The task:
Lines below starting with the line with "(d.setChain n x).energy = d.energy := rfl" and going on through the line with "(d.setChain n x).gleaners = d.gleaners := rfl" must be output exactly; the rest of the records must be left out.

** Opening Data for processing block **

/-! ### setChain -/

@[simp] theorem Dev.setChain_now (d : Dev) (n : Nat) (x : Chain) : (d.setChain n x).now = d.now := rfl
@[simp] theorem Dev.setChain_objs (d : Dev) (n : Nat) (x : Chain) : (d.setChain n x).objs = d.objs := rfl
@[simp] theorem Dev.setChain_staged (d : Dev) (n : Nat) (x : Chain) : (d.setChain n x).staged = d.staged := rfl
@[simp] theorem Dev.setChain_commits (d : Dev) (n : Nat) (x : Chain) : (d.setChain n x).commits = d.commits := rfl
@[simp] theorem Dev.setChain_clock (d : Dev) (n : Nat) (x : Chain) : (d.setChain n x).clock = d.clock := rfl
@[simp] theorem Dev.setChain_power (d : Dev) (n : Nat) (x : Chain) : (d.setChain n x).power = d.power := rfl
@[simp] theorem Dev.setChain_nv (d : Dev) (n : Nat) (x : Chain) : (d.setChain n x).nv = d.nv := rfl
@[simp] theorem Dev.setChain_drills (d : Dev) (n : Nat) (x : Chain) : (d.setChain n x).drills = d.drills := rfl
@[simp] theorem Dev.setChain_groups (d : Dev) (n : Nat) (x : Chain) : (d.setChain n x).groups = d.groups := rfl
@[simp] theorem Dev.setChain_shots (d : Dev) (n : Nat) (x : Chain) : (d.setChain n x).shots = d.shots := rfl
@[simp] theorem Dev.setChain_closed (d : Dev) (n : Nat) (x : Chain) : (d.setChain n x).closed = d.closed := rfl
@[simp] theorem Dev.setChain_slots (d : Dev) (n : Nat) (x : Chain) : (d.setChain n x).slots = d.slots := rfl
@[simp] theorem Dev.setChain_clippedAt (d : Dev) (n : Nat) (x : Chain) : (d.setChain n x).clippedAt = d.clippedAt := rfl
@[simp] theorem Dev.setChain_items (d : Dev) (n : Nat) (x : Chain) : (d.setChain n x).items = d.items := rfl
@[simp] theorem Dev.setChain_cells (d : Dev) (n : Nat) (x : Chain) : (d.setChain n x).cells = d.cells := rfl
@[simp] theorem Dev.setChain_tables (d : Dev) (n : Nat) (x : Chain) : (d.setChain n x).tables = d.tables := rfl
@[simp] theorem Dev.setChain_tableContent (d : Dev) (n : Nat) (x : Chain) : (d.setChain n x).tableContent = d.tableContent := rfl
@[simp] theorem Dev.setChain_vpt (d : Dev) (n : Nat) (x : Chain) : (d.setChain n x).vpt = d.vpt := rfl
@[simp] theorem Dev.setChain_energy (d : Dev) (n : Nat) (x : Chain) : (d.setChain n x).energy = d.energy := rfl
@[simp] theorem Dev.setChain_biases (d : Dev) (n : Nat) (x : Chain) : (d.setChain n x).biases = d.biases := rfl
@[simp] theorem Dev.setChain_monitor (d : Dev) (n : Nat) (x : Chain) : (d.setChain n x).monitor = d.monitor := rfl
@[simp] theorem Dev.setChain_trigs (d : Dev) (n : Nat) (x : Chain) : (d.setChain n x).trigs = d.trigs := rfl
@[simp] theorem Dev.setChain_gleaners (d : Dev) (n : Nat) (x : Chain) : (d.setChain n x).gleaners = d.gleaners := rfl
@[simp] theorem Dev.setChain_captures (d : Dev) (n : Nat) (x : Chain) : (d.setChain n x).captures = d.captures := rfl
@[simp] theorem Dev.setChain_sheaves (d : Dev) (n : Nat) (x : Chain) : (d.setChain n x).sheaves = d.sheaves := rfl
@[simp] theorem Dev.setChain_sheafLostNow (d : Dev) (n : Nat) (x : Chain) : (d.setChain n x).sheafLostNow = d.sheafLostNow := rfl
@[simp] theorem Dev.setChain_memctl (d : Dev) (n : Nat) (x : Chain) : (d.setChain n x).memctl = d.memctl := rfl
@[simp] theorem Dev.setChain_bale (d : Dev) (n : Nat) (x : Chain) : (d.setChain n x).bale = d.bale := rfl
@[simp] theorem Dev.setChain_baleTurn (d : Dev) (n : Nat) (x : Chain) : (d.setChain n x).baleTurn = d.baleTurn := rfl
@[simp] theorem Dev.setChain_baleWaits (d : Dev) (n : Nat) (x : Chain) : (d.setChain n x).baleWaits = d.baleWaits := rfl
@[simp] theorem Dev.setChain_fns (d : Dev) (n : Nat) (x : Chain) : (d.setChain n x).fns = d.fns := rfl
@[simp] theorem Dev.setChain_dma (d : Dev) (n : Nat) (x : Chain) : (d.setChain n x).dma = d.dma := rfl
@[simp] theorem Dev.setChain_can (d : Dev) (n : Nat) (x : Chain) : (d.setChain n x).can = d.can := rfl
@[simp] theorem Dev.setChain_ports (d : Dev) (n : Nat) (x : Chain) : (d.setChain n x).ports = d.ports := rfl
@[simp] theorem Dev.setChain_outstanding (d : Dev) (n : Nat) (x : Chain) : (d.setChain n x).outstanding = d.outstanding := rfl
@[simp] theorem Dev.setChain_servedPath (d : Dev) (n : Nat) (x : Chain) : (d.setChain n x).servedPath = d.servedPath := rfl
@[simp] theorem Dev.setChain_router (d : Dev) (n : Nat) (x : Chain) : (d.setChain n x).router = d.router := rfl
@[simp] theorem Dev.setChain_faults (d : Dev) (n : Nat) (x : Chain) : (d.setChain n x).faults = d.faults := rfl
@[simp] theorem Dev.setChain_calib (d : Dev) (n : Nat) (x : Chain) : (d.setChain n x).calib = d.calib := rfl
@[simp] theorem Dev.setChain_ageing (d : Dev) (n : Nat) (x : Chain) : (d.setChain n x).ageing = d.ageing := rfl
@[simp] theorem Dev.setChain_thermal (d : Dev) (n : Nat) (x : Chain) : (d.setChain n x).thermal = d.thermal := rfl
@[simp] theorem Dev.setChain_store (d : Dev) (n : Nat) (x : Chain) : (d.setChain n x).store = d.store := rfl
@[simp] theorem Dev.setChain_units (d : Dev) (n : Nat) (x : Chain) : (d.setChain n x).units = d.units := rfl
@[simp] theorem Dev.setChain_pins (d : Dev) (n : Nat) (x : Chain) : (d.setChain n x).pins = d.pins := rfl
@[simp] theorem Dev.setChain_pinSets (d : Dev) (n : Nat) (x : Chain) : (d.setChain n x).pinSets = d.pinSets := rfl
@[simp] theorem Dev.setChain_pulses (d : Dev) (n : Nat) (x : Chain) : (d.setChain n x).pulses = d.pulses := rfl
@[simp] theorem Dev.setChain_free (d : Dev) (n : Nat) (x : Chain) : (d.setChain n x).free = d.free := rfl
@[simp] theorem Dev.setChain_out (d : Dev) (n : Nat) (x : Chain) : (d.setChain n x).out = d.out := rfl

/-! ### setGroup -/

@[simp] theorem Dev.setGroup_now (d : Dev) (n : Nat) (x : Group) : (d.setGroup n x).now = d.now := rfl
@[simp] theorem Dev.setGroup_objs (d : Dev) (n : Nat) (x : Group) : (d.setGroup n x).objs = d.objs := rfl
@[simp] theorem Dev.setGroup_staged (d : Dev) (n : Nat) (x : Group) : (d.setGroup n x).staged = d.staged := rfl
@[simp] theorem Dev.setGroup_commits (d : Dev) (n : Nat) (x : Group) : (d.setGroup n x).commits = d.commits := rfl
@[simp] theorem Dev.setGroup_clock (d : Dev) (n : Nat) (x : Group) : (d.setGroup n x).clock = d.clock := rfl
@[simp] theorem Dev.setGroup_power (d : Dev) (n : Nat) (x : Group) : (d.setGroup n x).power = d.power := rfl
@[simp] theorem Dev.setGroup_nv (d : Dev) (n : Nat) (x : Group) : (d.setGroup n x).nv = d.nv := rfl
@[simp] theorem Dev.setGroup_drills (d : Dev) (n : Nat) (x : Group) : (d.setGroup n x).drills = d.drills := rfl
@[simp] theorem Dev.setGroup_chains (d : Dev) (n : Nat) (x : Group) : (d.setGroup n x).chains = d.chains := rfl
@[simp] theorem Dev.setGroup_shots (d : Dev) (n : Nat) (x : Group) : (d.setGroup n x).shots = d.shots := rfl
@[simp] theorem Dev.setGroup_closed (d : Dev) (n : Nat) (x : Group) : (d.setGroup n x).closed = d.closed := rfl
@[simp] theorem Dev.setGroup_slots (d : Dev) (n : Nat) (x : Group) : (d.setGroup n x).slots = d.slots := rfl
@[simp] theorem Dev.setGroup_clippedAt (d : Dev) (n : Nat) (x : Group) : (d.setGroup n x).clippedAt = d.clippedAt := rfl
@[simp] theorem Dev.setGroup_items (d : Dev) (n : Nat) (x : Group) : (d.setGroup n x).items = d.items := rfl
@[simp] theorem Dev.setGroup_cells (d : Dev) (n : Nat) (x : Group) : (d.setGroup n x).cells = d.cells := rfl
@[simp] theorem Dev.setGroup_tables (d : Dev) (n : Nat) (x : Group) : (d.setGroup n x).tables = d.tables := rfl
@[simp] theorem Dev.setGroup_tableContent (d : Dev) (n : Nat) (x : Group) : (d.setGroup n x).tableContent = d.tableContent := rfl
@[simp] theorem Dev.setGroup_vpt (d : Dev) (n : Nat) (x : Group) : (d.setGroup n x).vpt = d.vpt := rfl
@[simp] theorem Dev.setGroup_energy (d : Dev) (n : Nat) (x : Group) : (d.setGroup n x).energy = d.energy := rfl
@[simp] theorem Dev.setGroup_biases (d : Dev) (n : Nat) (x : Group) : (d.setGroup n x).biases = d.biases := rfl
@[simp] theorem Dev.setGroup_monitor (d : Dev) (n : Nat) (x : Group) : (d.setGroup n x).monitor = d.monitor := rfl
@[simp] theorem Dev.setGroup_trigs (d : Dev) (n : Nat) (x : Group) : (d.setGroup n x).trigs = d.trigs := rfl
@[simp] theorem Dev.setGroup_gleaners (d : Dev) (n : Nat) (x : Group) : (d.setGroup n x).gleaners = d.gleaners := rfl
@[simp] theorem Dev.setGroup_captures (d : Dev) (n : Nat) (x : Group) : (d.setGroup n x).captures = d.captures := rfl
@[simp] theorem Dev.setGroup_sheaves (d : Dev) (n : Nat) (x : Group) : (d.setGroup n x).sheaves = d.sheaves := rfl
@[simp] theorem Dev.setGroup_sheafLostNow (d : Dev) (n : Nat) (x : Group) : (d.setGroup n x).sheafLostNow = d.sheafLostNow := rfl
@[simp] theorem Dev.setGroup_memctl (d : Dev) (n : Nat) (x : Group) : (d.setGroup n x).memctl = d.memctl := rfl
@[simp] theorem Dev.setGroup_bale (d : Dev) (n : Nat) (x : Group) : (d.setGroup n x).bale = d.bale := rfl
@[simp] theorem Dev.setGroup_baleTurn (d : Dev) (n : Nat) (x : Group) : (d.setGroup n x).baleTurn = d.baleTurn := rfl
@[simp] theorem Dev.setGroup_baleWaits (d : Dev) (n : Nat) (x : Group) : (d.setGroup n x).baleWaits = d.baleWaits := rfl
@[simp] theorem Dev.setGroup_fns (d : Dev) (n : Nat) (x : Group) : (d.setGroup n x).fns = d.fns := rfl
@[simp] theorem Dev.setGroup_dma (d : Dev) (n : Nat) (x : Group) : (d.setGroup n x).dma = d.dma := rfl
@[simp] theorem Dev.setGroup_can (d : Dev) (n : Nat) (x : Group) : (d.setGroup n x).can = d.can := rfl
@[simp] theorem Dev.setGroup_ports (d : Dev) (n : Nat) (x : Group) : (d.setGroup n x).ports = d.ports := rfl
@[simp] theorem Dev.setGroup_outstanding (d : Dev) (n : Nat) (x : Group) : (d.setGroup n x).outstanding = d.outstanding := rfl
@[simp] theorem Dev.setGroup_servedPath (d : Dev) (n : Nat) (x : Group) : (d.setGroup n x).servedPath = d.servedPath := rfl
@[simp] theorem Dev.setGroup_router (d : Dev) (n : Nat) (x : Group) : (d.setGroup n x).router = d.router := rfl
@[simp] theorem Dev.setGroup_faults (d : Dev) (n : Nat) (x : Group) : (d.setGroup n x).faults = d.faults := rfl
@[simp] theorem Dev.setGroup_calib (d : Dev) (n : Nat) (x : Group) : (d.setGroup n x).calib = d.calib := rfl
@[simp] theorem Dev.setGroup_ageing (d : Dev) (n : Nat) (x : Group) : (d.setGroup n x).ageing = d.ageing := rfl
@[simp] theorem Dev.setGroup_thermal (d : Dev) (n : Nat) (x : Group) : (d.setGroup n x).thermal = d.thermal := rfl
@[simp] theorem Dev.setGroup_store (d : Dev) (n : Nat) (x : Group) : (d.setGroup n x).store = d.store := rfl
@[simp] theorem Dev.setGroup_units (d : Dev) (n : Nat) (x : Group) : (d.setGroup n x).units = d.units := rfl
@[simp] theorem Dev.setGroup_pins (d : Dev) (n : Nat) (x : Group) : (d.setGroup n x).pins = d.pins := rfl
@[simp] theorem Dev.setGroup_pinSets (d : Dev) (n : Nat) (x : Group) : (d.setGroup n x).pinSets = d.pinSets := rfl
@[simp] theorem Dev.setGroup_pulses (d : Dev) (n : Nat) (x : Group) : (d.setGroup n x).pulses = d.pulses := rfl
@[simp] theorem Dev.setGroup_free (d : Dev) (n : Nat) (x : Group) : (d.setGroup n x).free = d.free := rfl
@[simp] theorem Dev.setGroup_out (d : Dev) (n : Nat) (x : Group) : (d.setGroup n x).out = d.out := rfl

** Closing Data for processing block **

Response to the exercise:
@[simp] theorem Dev.setChain_energy (d : Dev) (n : Nat) (x : Chain) : (d.setChain n x).energy = d.energy := rfl
@[simp] theorem Dev.setChain_biases (d : Dev) (n : Nat) (x : Chain) : (d.setChain n x).biases = d.biases := rfl
@[simp] theorem Dev.setChain_monitor (d : Dev) (n : Nat) (x : Chain) : (d.setChain n x).monitor = d.monitor := rfl
@[simp] theorem Dev.setChain_trigs (d : Dev) (n : Nat) (x : Chain) : (d.setChain n x).trigs = d.trigs := rfl
@[simp] theorem Dev.setChain_gleaners (d : Dev) (n : Nat) (x : Chain) : (d.setChain n x).gleaners = d.gleaners := rfl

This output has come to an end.